Which door will you choose to enter?

The reason the plot takes a backseat is because the gameplay is all about choices. Throughout the game, there are typically two or more choices that you can make that dictate where you’ll go and what your fate in the game will be. It’s a genius tool that other games have used before, but because The Stanley Parable is such a short game the choices don’t have the weight they would in a huge game like Mass Effect or The Walking Dead. This is a good thing, because it gives the player the feeling that they can make choices on a whim without having to angst over whether their decision was a good one or a bad one. You’ll find out the consequences in a matter of minutes and shortly thereafter have the option to make a different decision.

 You might think that this would make a game monotonous and dry after about the 4th or 5th playthrough, but you’d be wrong for a number of reasons. The first of which is the design of the game, which over time can actually morph or change depending on the choices you've made and/or how long you've been playing. This was brilliantly done to allow me as the player to feel as if I was actually affecting the game with the choices I made, but also gave me incentive to keep playing again and again. What started as a quick playthough turned into a 3 hour session after which I was sad to shut it down. Replayability for The Stanley Parable isn't just high, it’s essential in order to get the most fulfilling experience.
Possibly the calculation for the ending you'll receive.

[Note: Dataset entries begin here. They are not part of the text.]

-- ==== Sys2Proof/Tests/Slice0.lean ====
section
/-! SUPPORT. Tests of the model, and a witness for every statement that has hypotheses. The expected values are those of
spec/95_test_vectors.md (named by their ids) or of the rules cited; none was taken from the model. -/

open Sys2Proof Sys2Proof.Machine

namespace Sys2Proof.Tests

/-! ### Small states -/

/-- The example parameters of spec/95_test_vectors.md: 16 MHz, DIV_WIDTH = 16, T_CFG_US = 100000; the others small. -/
def params16 : Params :=
  { baseIndex := 2, divWidthOver8 := 8, fClkOver1 := 15999999, clkPerUsOver1 := 15, tCssCycOver1 := 3,
    tSettleUsOver1 := 19, tCfgUs := 100000#24, slaveGiven := false }

/-- Right after reset, with those parameters. -/
def fresh : State := { State.reset with params := params16 }

/-- After `INIT hwcs=0, rxen=1` (vector I3). -/
def inited : State := { fresh with config := { ConfigReg.reset with cfg := true, rxen := true } }

/-- `Ready(1, 1, 16)` (R217), with the slave's next bytes and the survivors of the next overflows decided. -/
def readyWith (slave : List Byte) (survivors : List Survivor) : State :=
  { inited with
    config := { cfg := true, en := true, hwcs := false, rxen := true, cpha := true, cpol := true, sckpu := true }
    div := 16#32
    env := { draws := 0, slave := slave, survivors := survivors } }

/-- `Ready(1, 1, 16)` with three decided bytes. -/
def ready : State := readyWith [0xFF#8, 0xFF#8, 0x1A#8] []

/-- A state of a model that is given a `SlaveByte` function. -/
def modelled (s : State) : State := { s with params := { s.params with slaveGiven := true } }

/-- A state with a byte pending in RXBUF. -/
def pending (s : State) (b : Byte) : State := { s with rxbuf := b, status := { s.status with rxfull := true } }

/-- A state with a software transaction open. -/
def opened (s : State) : State := { s with status := { s.status with csa := true } }

/-- A state with the select pin wired to the internal select logic. -/
def wired (s : State) : State := { s with config := { s.config with hwcs := true } }

/-- A state that has recorded the fault NOT_INIT of the word 0x400000A5 (vector W7). -/
def faultyState (s : State) : State :=
  { s with status := { s.status with fault := true, fcode := 2#4 }, fcmd := 0x400000A5#32 }

/-- A state with these operands of SETBAUD. -/
def operands (s : State) (f b : Word) : State := { s with arg0 := f, arg1 := b }

/-- A state with these host steps to come. -/
def hosted (s : State) (steps : List HostStep) : State := { s with host := steps }

/-- The state an outcome leaves; the first state where it stops. -/
def endOf (s : State) : Host.Outcome State Fault Refusal → State
  | .next t => t
  | .fault _ => s
  | .refused _ => s

/-- The state after a command word. -/
def after (w : Word) (s : State) : State := endOf s (execute w s)

/-- What the host reads in STATUS and CONFIG after a command word. -/
def statusAfter (w : Word) (s : State) : Word := statusWord (after w s).status

def configAfter (w : Word) (s : State) : Word := configWord (after w s).config

/-! ### Well-formedness of assembler lines (R96): one ill-formed line per check -/

theorem test_wf_accepts : (AsmLine.init 0 1).wellFormed = true ∧ (AsmLine.burst [255, 0, 1]).wellFormed = true ∧
    (AsmLine.delay 16777215).wellFormed = true ∧ (AsmLine.transactW 0x46 255 0).wellFormed = true := by decide

theorem test_wf_refuses_flag : (AsmLine.init 0 2).wellFormed = false ∧ (AsmLine.setmode 2 0).wellFormed = false := by
  decide

theorem test_wf_refuses_byte : (AsmLine.wrbyte 256).wellFormed = false ∧
    (AsmLine.transactR 0x47 256).wellFormed = false ∧ (AsmLine.burst [1, 256]).wellFormed = false := by decide

theorem test_wf_refuses_delay : (AsmLine.delay 16777216).wellFormed = false := by decide

theorem test_wf_refuses_burst_count : (AsmLine.burst []).wellFormed = false ∧
    (AsmLine.burst [1, 2, 3, 4]).wellFormed = false := by decide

Still, for me the replay value wasn't influenced as much by the gameplay and choices as it was by the hilarious narration. As I mentioned earlier you’re adventure comes with its own narration. This begins as a way to help guide Stanley on his way to discover what’s amiss with his empty office, but it quickly morphs into a hilarious sort of dialogue between your actions and the often snarky narrator, voiced brilliantly by Kevan Brighting. It’s not often that the true star of the game is the narration, but this is the case with The Stanley Parable. I found myself on numerous occasions laughing out loud and grinning like an imbecile because of the narration. And the best part of all this is that your actions can have a huge impact on what the narrator says and when. Without giving too much away, I’ll say this: just because you did something once before in an earlier playthrough doesn't mean that the narrator’s response will be the same every time. Talk about a deep script!

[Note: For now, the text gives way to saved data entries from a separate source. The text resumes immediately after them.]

-- ==== Sys2Proof/Decode.lean ====
section
/-! DEFINITION. The decoder of the three formats (spec/30_encoding.md R60, R68 to R71), total on every word and
rejecting by name, and after it the encoder. Each format has one fixed length and no format changes another's
decoding (R76): a word is read in the format of the place it stands at, the command port, the sequencer's state,
or the symbol table's index. -/

namespace Sys2Proof

/-- A word together with the format it is read in. -/
inductive EncWord where
  | cmd48 (w : CmdWord)
  | usel4 (u : Usel)
  | lut2 (g : Group)
  deriving DecidableEq, Repr

/-- Why a word is no instruction. -/
inductive DecodeError where
  /-- A reserved command word (R70). -/
  | illegalCommand
  /-- `000z` (IDLE) and `111z` (FAULT): "select no micro-operation" (R71). -/
  | noMicroOp
  /-- `101z` and `110z`: "never occur" (R71). -/
  | neverOccurs
  deriving DecidableEq, Repr

/-- `op = cmd[47:40]` (R68). -/
def cmdOp (w : CmdWord) : Byte := w.extractLsb' 40 8

/-- `pos = cmd[39:24]` (R68). -/
def cmdPos (w : CmdWord) : Pos := w.extractLsb' 24 16

/-- `color = cmd[23:0]` (R68). -/
def cmdColour (w : CmdWord) : Colour := w.extractLsb' 0 24

/-- The opcode map of the command word (R69, R70). -/
def decodeCmd48 (w : CmdWord) : Except DecodeError Instr :=
  if cmdOp w = 0x01 then
    if cmdPos w = 0 ∧ cmdColour w = 0 then .ok .init else .error .illegalCommand
  else if cmdOp w = 0x02 then .ok (.setpix (cmdPos w) (cmdColour w))
  else if cmdOp w = 0x03 then
    if cmdPos w = 0 ∧ cmdColour w = 0 then .ok .update else .error .illegalCommand
  else .error .illegalCommand

/-- The micro-operation selector: `usel[3:1] = SEQ`, `usel[0] = tz`, which only SETTLE and CLEAR read (R71). -/
def decodeUsel4 (u : Usel) : Except DecodeError Instr :=
  let seq : BitVec 3 := u.extractLsb' 1 3
  if seq = 0 then .error .noMicroOp
  else if seq = 1 then .ok .encode
  else if seq = 2 then .ok .txframe
  else if seq = 3 then .ok .txreset
  else if seq = 4 then (if u.getLsbD 0 then .ok .clear else .ok .settle)
  else if seq = 7 then .error .noMicroOp
  else .error .neverOccurs

/-- The symbol table's index names its entry (R61). -/
def decodeLut2 (g : Group) : Instr :=
  if g = 0 then .sym0 else if g = 1 then .sym1 else if g = 2 then .sym2 else .sym3

/-- The decoder. -/
def decode : EncWord → Except DecodeError Instr
  | .cmd48 w => decodeCmd48 w
  | .usel4 u => decodeUsel4 u
  | .lut2 g => .ok (decodeLut2 g)

/-- The command word of `op`, `pos`, `color` (R68). -/
def cmdWordOf (op : Byte) (pos : Pos) (color : Colour) : CmdWord := op ++ pos ++ color

/-- The encoder: the word of each instruction in its format, from the table's match values (R69, R71, R61). An
ignored `tz` bit is written as 0. -/
def encode : Instr → EncWord
  | .init => .cmd48 (cmdWordOf 0x01 0 0)
  | .setpix pos color => .cmd48 (cmdWordOf 0x02 pos color)
  | .update => .cmd48 (cmdWordOf 0x03 0 0)
  | .encode => .usel4 0b0010
  | .txframe => .usel4 0b0100
  | .txreset => .usel4 0b0110
  | .settle => .usel4 0b1000
  | .clear => .usel4 0b1001
  | .sym0 => .lut2 0b00
  | .sym1 => .lut2 0b01
  | .sym2 => .lut2 0b10
  | .sym3 => .lut2 0b11

/-- The instructions of a format whose words the table gives fewer than 8 bits, read from a whole byte. A byte
alone cannot say which of the two short formats it is in (assumption 19): the words 2 and 4 to 9 are read as
selectors, 0, 1 and 3 as table indices. -/
def decodeByteWord (w : Nat) : Option Instr :=
  if w = 2 ∨ (4 ≤ w ∧ w ≤ 9) then
    match decodeUsel4 (BitVec.ofNat 4 w) with
    | .ok i => some i
    | .error _ => none
  else if w < 4 then some (decodeLut2 (BitVec.ofNat 2 w))
  else none

/-- The instruction the decoder reads from the opcode table's numbering of a word: 48 bits are a command word, 4 a
selector, 2 a table index, and 8 either short format in a whole byte. -/
def decodeTableWord (nbits w : Nat) : Option Instr :=
  if 2 ^ nbits ≤ w then none
  else if nbits = 48 then
    match decodeCmd48 (BitVec.ofNat 48 w) with
    | .ok i => some i
    | .error _ => none
  else if nbits = 4 then
    match decodeUsel4 (BitVec.ofNat 4 w) with
    | .ok i => some i
    | .error _ => none
  else if nbits = 2 then some (decodeLut2 (BitVec.ofNat 2 w))
  else if nbits = 8 then decodeByteWord w
  else none

/-- One row of the opcode table: a word is an instance of the row when its bits under `mask` are `pat`. -/
structure OpRow (n : Nat) where
  mnemonic : String
  pat : BitVec n
  mask : BitVec n
  deriving DecidableEq, Repr

/-- Whether a word is an instance of a row. -/
def rowMatches {n : Nat} (r : OpRow n) (w : BitVec n) : Bool := w &&& r.mask == r.pat

/-- The `CMD48` rows of spec/opcode_table.json (R69). -/
def cmd48Rows : List (OpRow 48) :=
  [⟨"INIT", 0x010000000000, 0xFFFFFFFFFFFF⟩, ⟨"SETPIX", 0x020000000000, 0xFF0000000000⟩,
   ⟨"UPDATE", 0x030000000000, 0xFFFFFFFFFFFF⟩]

/-- The `USEL4` rows of spec/opcode_table.json (R71). -/
def usel4Rows : List (OpRow 4) :=
  [⟨"ENCODE", 0x2, 0xE⟩, ⟨"TXFRAME", 0x4, 0xE⟩, ⟨"TXRESET", 0x6, 0xE⟩, ⟨"SETTLE", 0x8, 0xF⟩, ⟨"CLEAR", 0x9, 0xF⟩]

/-- The `LUT2` rows of spec/opcode_table.json (R61). -/
def lut2Rows : List (OpRow 2) :=
  [⟨"SYM0", 0x0, 0x3⟩, ⟨"SYM1", 0x1, 0x3⟩, ⟨"SYM2", 0x2, 0x3⟩, ⟨"SYM3", 0x3, 0x3⟩]

/-- The table's spelling of an instruction's mnemonic. -/
def mnemonic : Instr → String
  | .init => "INIT"
  | .setpix _ _ => "SETPIX"
  | .update => "UPDATE"
  | .encode => "ENCODE"
  | .txframe => "TXFRAME"
  | .txreset => "TXRESET"
  | .settle => "SETTLE"
  | .clear => "CLEAR"
  | .sym0 => "SYM0"
  | .sym1 => "SYM1"
  | .sym2 => "SYM2"
  | .sym3 => "SYM3"

end Sys2Proof
end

Lastly, if you've heard anything about The Stanley Parable it’s likely about the various endings the game has. There’s a reason why such a big deal is made about the game’s multiple endings. Sure they add to the high replay value of the game, but it’s the uniqueness of the endings that makes them something to write home about. There are some endings that follow along with the universe you’re introduced to from the start and play into the story of Stanley and his company. But once you experience those few “simple” endings, you’ll want to find the purely absurd, sometimes depressing, but almost always hilarious endings that will keep you playing for hours just to see if you can discover a new one this time around. I won’t spoil any of them for you, and it’s easy enough to find them all with a simple Google or YouTube search, but I highly recommend you spend the first hour or two exploring on your own without any guides, as the game was intended to be played. Trust me, you won’t be disappointed.

TSP may or may not have a rankings system.

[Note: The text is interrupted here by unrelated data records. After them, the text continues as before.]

-- ==== Sys2Proof/Machine/Transmitter.lean ====
section
/-! DEFINITION. The five micro-operations of a refresh cycle (spec/41_transmitter.md R102 to R106), each under its
precondition on `SEQ` and `TICKCNT`; where it does not hold no such transition exists (R113). -/

namespace Sys2Proof.Machine

/-- `ENCODE` (R102): `MemWrite(FRAME, 0, 12*N, EncodeFrame(STRIP))`, and the frame write begins. `EncodeFrame` "is
defined only for a sequence of length exactly N" (R83). -/
def execEncode (s : State) : Out :=
  if s.seq = .encode then
    if s.strip.length = s.cfg.n then
      match memWriteFrame 0 (encodeFrame s.cfg.sym s.strip) s with
      | some t => .next (beginFrameWrite t)
      | none => .fault .outOfBounds
    else .fault .outOfBounds
  else .fault .microOpNotSelected

/-- `TXFRAME` (R103). -/
def execTxframe (s : State) : Out :=
  if s.seq = .txFrame then
    blockingWrite .frameBuf .frame (frameLen s) (readFrame s 0) (fun t => { t with seq := .txReset }) s
  else .fault .microOpNotSelected

/-- `TXRESET` (R104). -/
def execTxreset (s : State) : Out :=
  if s.seq = .txReset then
    blockingWrite .resetBuf .reset (resetLen s) (readResetBuf s 0)
      (fun t => { t with tickcnt := t.cfg.settleTicks, seq := .settle }) s
  else .fault .microOpNotSelected

/-- `SETTLE` (R105): on a tick, while `TICKCNT > 0`. -/
def execSettle (s : State) : Out :=
  if s.seq = .settle ∧ 0 < s.tickcnt then .next { s with tickcnt := s.tickcnt - 1 }
  else .fault .microOpNotSelected

/-- `CLEAR` (R106): the cycle ends and UPDATE completes with OK. -/
def execClear (s : State) : Out :=
  if s.seq = .settle ∧ s.tickcnt = 0 then
    let t := periphClear s
    .next (respond .ok { t with acceptLog := t.acceptLog ++ [.clear], seq := .idle })
  else .fault .microOpNotSelected

end Sys2Proof.Machine
end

While speaking with a friend the other day, he stated that The Stanley Parable isn't for everyone, and he was glad that the game’s humor spoke to him so he could enjoy the ride. This is essentially what the game’s enjoyability boils down to – if you love the dark, snarky, and sometimes bizarre situations and narration you’ll experience in the game, then you’ll love it. Still, some people will simply not enjoy the game for one reason or another (a friend of mine played it and just found it too strange and kept “expecting something to happen”) and that’s okay. The Stanley Parable is still worth your time and money, because it’s a unique game that doesn't come along very often, and should be experienced just for the sake of curiosity. Just remember – you can’t always trust that voice in your head, no matter how funny it may be.